- [TASK INSTRUCTIONS]:
All of the data that follows should be written out exactly.

[Stored data]
++++++++++

/-- An issue that raised BNDLOSS from state `s`. -/
def raisedLoss (s t : State) : Bool :=
  !s.curG.sp.sv && t.cur.trapped && t.curG.sp.sv && decide (t.curG.frame.tcause.toNat % 256 = 0x21)
/-- A WAITB that failed as a commit point from state `s` (Table 4-7): it has consumed the records that it covers. -/
def raisedCopy (s t : State) : Bool := t.cur.trapped && decide (t.curG.ctl.fails ≠ s.curG.ctl.fails)
/-- A WAITB that waits for copy tasks of the batches that it covers: whether it fails is not known before they have finished (R137), and the
traps of reading and of the run come after that check (R116). -/
def waitsCopy (i : Instr) (t : State) : Bool := match i with | .waitb _ => t.cur.stalled | _ => false

/-- A word issues: the decode checks (R177), the commit checks (R115), a failed copy of WAITB among them, and BNDLOSS, before every other fault
(R116); then the traps of reading and of the run (R53, R180), then its effect. -/
def issue (i : Instr) (s : State) (body : State → State) : Res :=
  if privFails s i then .next (trap s 0x24 s.cur.word.toNat s.cur.mask false)
  else if fieldFails s i then .next (illegal s)
  else
    match commitFails s i with
    | [] =>
      match readTrap s i with
      | none => .next (settle s i (body s))
      | some c =>
        let t := body s
        .next (if raisedLoss s t || raisedCopy s t || waitsCopy i t then t else trap s c.1 c.2 s.cur.mask false)
    | fs => .next (deferred s fs)

/-- The checks pass: the word issues and has its effect. -/
def passes (s : State) (i : Instr) : Bool :=
  !privFails s i && !fieldFails s i && decide (commitFails s i = []) && (readTrap s i).isNone

/-! ### PAGE on a demand load (R45, R227, R326) -/

/-- A demand load enters the fault path after its chain: its other lanes complete, and the load becomes the last replay
entry. -/
def pageLoad (s : State) (m : Mask) (n id : Nat) (wpc : PC) : State :=
  let s := (perform s s.cur.h id).bump s.cur.h 0x10 1
  enterSupervisor s s.cur.h 0x2B n (chainSlot s wpc) false m m s.cur.pc none (some id)

/-- A demand load asks for PAGE: at once when it stands alone, at the end of its chain otherwise (R45). -/
def askPage (s : State) (m : Mask) (n id : Nat) : State :=
  let s := { s with cur := { s.cur with page := some (m, n, id, s.cur.wpc) } }
  if s.cur.multi then s else { pageLoad s m n id s.cur.wpc with cur := { s.cur with trapped := true } }

/-- PREQ as a group reads it (R36). -/
def preqOf (s : State) (g : Group) : Bool := match s.team? g.launch g.team with | some t => t.preq | none => false
/-- A stop request has been taken. -/
def endStop (s : State) (h : Nat) : State :=
  s.modG h (fun g => { g with ctl := { g.ctl with stopPend := false, stopForced := false, stopDue := false } })
/-- A pending stop request is taken at a region edge (R340): the lanes stand after the word. -/
def stopAtEdge (s : State) (h : Nat) : State :=
  endStop (enterSupervisor s h 0x2E 0 (chainSlot s s.cur.wpc) false 0 0 s.cur.wpc none none) h
/-- An ENTER or LEAVE completes (R340). While PREQ is set the group is to be saved, and the stop stays pending (R401). -/
def regionEdge (s : State) : State :=
  if s.curG.ctl.stopPend && !preqOf s s.curG then
    let s := { s with cur := { s.cur with edge := true } }
    if s.cur.multi then s else { stopAtEdge s s.cur.h with cur := { s.cur with trapped := true } }
  else s

/-! ### Return from a trap (R327, R330) -/

/-- Re-inject one replay entry (R327): a held one has its results; any other waits for its operation to be performed again. Its contested
destinations stay contested; an image does not list them (Table 15-10), so after a restore the late result is the one they hold (DESIGN
CHOICE, log entry 29). -/
def reinject (s : State) (h : Nat) (e : Entry) : State :=
  if !e.valid then s
  else
    let slots := match e.instr with | .bndrd .. => if e.held then e.slots else Tb.erase (Tb.erase e.slots 512) 513 | _ => e.slots
    addEntry s h
      { e with id := s.ids, held := false, performed := if e.held then e.mask else 0, acc := [], slots := slots }

/-- The state that a lane returns to (R330). A lane that was DONE, at entry or in the image restored, is DONE. -/
def resumeLane (x : Lane) : Lane := if x.lst = .done ∧ x.st = .done then x else { x with pc := x.epc, st := x.lst }

/-- Waiters whose barrier phase was reached while the group was away are released (R42); the release is an acquire (R239). -/
def releaseLate (s : State) (h : Nat) : State :=
  let g := s.grp h
  (List.range 8).foldl (fun s i =>
    match barPa s g.launch g.team i with
    | none => s
    | some pa =>
      let ph := (readBar s pa).phase
      let late := (s.grp h).lanes.any (fun x =>
        match x.st with | .wait (.barrier j v) _ => decide (j.toNat = i) && phaseMet ph v.toNat | _ => false)
      let s := s.modG h (fun g => releaseWaiters g (BitVec.ofNat 3 i) ph)
      if late then acquire s h .team else s) s

/-! ### Timers (R277) -/

/-- One timer of a group. -/
def timerOf (g : Group) : TimerSel → Timer
  | .cyc => g.ctl.cyc | .wall => g.ctl.wal
def setTimer (g : Group) (t : TimerSel) (x : Timer) : Group :=
  match t with
  | .cyc => { g with ctl := { g.ctl with cyc := x } }
  | .wall => { g with ctl := { g.ctl with wal := x } }
/-- The words of its chain that a lane waiting on a timer passes over. -/
def onTimer (t : TimerSel) : LaneSt → Option Nat
  | .wait .cycTimer n => if t = .cyc then some n else none
  | .wait .wallAlarm n => if t = .wall then some n else none
  | _ => none
/-- A timer fires: the flag is set and the timer disarmed; waiting lanes are released, which clears the flag (R277). -/
def fireTimer (g : Group) (t : TimerSel) : Group :=
  let waits := g.lanes.any (fun x => (onTimer t x.st).isSome)
  let g := setTimer g t { timerOf g t with armed := false, fired := !waits }
  { g with lanes := g.lanes.map (fun x => match onTimer t x.st with | some n => { x with st := .run, pc := pcAfter n x.pc } | none => x) }
/-- Lanes that wait again on a timer that fired while the group was in supervisor mode are released. -/
def releaseTimers (g : Group) : Group :=
  [TimerSel.cyc, .wall].foldl (fun g t =>
    if (timerOf g t).fired && g.lanes.any (fun x => (onTimer t x.st).isSome) then fireTimer g t else g) g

++++++++++

- [ANSWER SPACE]:
/-- An issue that raised BNDLOSS from state `s`. -/
def raisedLoss (s t : State) : Bool :=
  !s.curG.sp.sv && t.cur.trapped && t.curG.sp.sv && decide (t.curG.frame.tcause.toNat % 256 = 0x21)
/-- A WAITB that failed as a commit point from state `s` (Table 4-7): it has consumed the records that it covers. -/
def raisedCopy (s t : State) : Bool := t.cur.trapped && decide (t.curG.ctl.fails ≠ s.curG.ctl.fails)
/-- A WAITB that waits for copy tasks of the batches that it covers: whether it fails is not known before they have finished (R137), and the
traps of reading and of the run come after that check (R116). -/
def waitsCopy (i : Instr) (t : State) : Bool := match i with | .waitb _ => t.cur.stalled | _ => false

/-- A word issues: the decode checks (R177), the commit checks (R115), a failed copy of WAITB among them, and BNDLOSS, before every other fault
(R116); then the traps of reading and of the run (R53, R180), then its effect. -/
def issue (i : Instr) (s : State) (body : State → State) : Res :=
  if privFails s i then .next (trap s 0x24 s.cur.word.toNat s.cur.mask false)
  else if fieldFails s i then .next (illegal s)
  else
    match commitFails s i with
    | [] =>
      match readTrap s i with
      | none => .next (settle s i (body s))
      | some c =>
        let t := body s
        .next (if raisedLoss s t || raisedCopy s t || waitsCopy i t then t else trap s c.1 c.2 s.cur.mask false)
    | fs => .next (deferred s fs)

/-- The checks pass: the word issues and has its effect. -/
def passes (s : State) (i : Instr) : Bool :=
  !privFails s i && !fieldFails s i && decide (commitFails s i = []) && (readTrap s i).isNone

/-! ### PAGE on a demand load (R45, R227, R326) -/

/-- A demand load enters the fault path after its chain: its other lanes complete, and the load becomes the last replay
entry. -/
def pageLoad (s : State) (m : Mask) (n id : Nat) (wpc : PC) : State :=
  let s := (perform s s.cur.h id).bump s.cur.h 0x10 1
  enterSupervisor s s.cur.h 0x2B n (chainSlot s wpc) false m m s.cur.pc none (some id)

/-- A demand load asks for PAGE: at once when it stands alone, at the end of its chain otherwise (R45). -/
def askPage (s : State) (m : Mask) (n id : Nat) : State :=
  let s := { s with cur := { s.cur with page := some (m, n, id, s.cur.wpc) } }
  if s.cur.multi then s else { pageLoad s m n id s.cur.wpc with cur := { s.cur with trapped := true } }

/-- PREQ as a group reads it (R36). -/
def preqOf (s : State) (g : Group) : Bool := match s.team? g.launch g.team with | some t => t.preq | none => false
/-- A stop request has been taken. -/
def endStop (s : State) (h : Nat) : State :=
  s.modG h (fun g => { g with ctl := { g.ctl with stopPend := false, stopForced := false, stopDue := false } })
/-- A pending stop request is taken at a region edge (R340): the lanes stand after the word. -/
def stopAtEdge (s : State) (h : Nat) : State :=
  endStop (enterSupervisor s h 0x2E 0 (chainSlot s s.cur.wpc) false 0 0 s.cur.wpc none none) h
/-- An ENTER or LEAVE completes (R340). While PREQ is set the group is to be saved, and the stop stays pending (R401). -/
def regionEdge (s : State) : State :=
  if s.curG.ctl.stopPend && !preqOf s s.curG then
    let s := { s with cur := { s.cur with edge := true } }
    if s.cur.multi then s else { stopAtEdge s s.cur.h with cur := { s.cur with trapped := true } }
  else s

/-! ### Return from a trap (R327, R330) -/

/-- Re-inject one replay entry (R327): a held one has its results; any other waits for its operation to be performed again. Its contested
destinations stay contested; an image does not list them (Table 15-10), so after a restore the late result is the one they hold (DESIGN
CHOICE, log entry 29). -/
def reinject (s : State) (h : Nat) (e : Entry) : State :=
  if !e.valid then s
  else
    let slots := match e.instr with | .bndrd .. => if e.held then e.slots else Tb.erase (Tb.erase e.slots 512) 513 | _ => e.slots
    addEntry s h
      { e with id := s.ids, held := false, performed := if e.held then e.mask else 0, acc := [], slots := slots }

/-- The state that a lane returns to (R330). A lane that was DONE, at entry or in the image restored, is DONE. -/
def resumeLane (x : Lane) : Lane := if x.lst = .done ∧ x.st = .done then x else { x with pc := x.epc, st := x.lst }

/-- Waiters whose barrier phase was reached while the group was away are released (R42); the release is an acquire (R239). -/
def releaseLate (s : State) (h : Nat) : State :=
  let g := s.grp h
  (List.range 8).foldl (fun s i =>
    match barPa s g.launch g.team i with
    | none => s
    | some pa =>
      let ph := (readBar s pa).phase
      let late := (s.grp h).lanes.any (fun x =>
        match x.st with | .wait (.barrier j v) _ => decide (j.toNat = i) && phaseMet ph v.toNat | _ => false)
      let s := s.modG h (fun g => releaseWaiters g (BitVec.ofNat 3 i) ph)
      if late then acquire s h .team else s) s

/-! ### Timers (R277) -/

/-- One timer of a group. -/
def timerOf (g : Group) : TimerSel → Timer
  | .cyc => g.ctl.cyc | .wall => g.ctl.wal
def setTimer (g : Group) (t : TimerSel) (x : Timer) : Group :=
  match t with
  | .cyc => { g with ctl := { g.ctl with cyc := x } }
  | .wall => { g with ctl := { g.ctl with wal := x } }
/-- The words of its chain that a lane waiting on a timer passes over. -/
def onTimer (t : TimerSel) : LaneSt → Option Nat
  | .wait .cycTimer n => if t = .cyc then some n else none
  | .wait .wallAlarm n => if t = .wall then some n else none
  | _ => none
/-- A timer fires: the flag is set and the timer disarmed; waiting lanes are released, which clears the flag (R277). -/
def fireTimer (g : Group) (t : TimerSel) : Group :=
  let waits := g.lanes.any (fun x => (onTimer t x.st).isSome)
  let g := setTimer g t { timerOf g t with armed := false, fired := !waits }
  { g with lanes := g.lanes.map (fun x => match onTimer t x.st with | some n => { x with st := .run, pc := pcAfter n x.pc } | none => x) }
/-- Lanes that wait again on a timer that fired while the group was in supervisor mode are released. -/
def releaseTimers (g : Group) : Group :=
  [TimerSel.cyc, .wall].foldl (fun g t =>
    if (timerOf g t).fired && g.lanes.any (fun x => (onTimer t x.st).isSome) then fireTimer g t else g) g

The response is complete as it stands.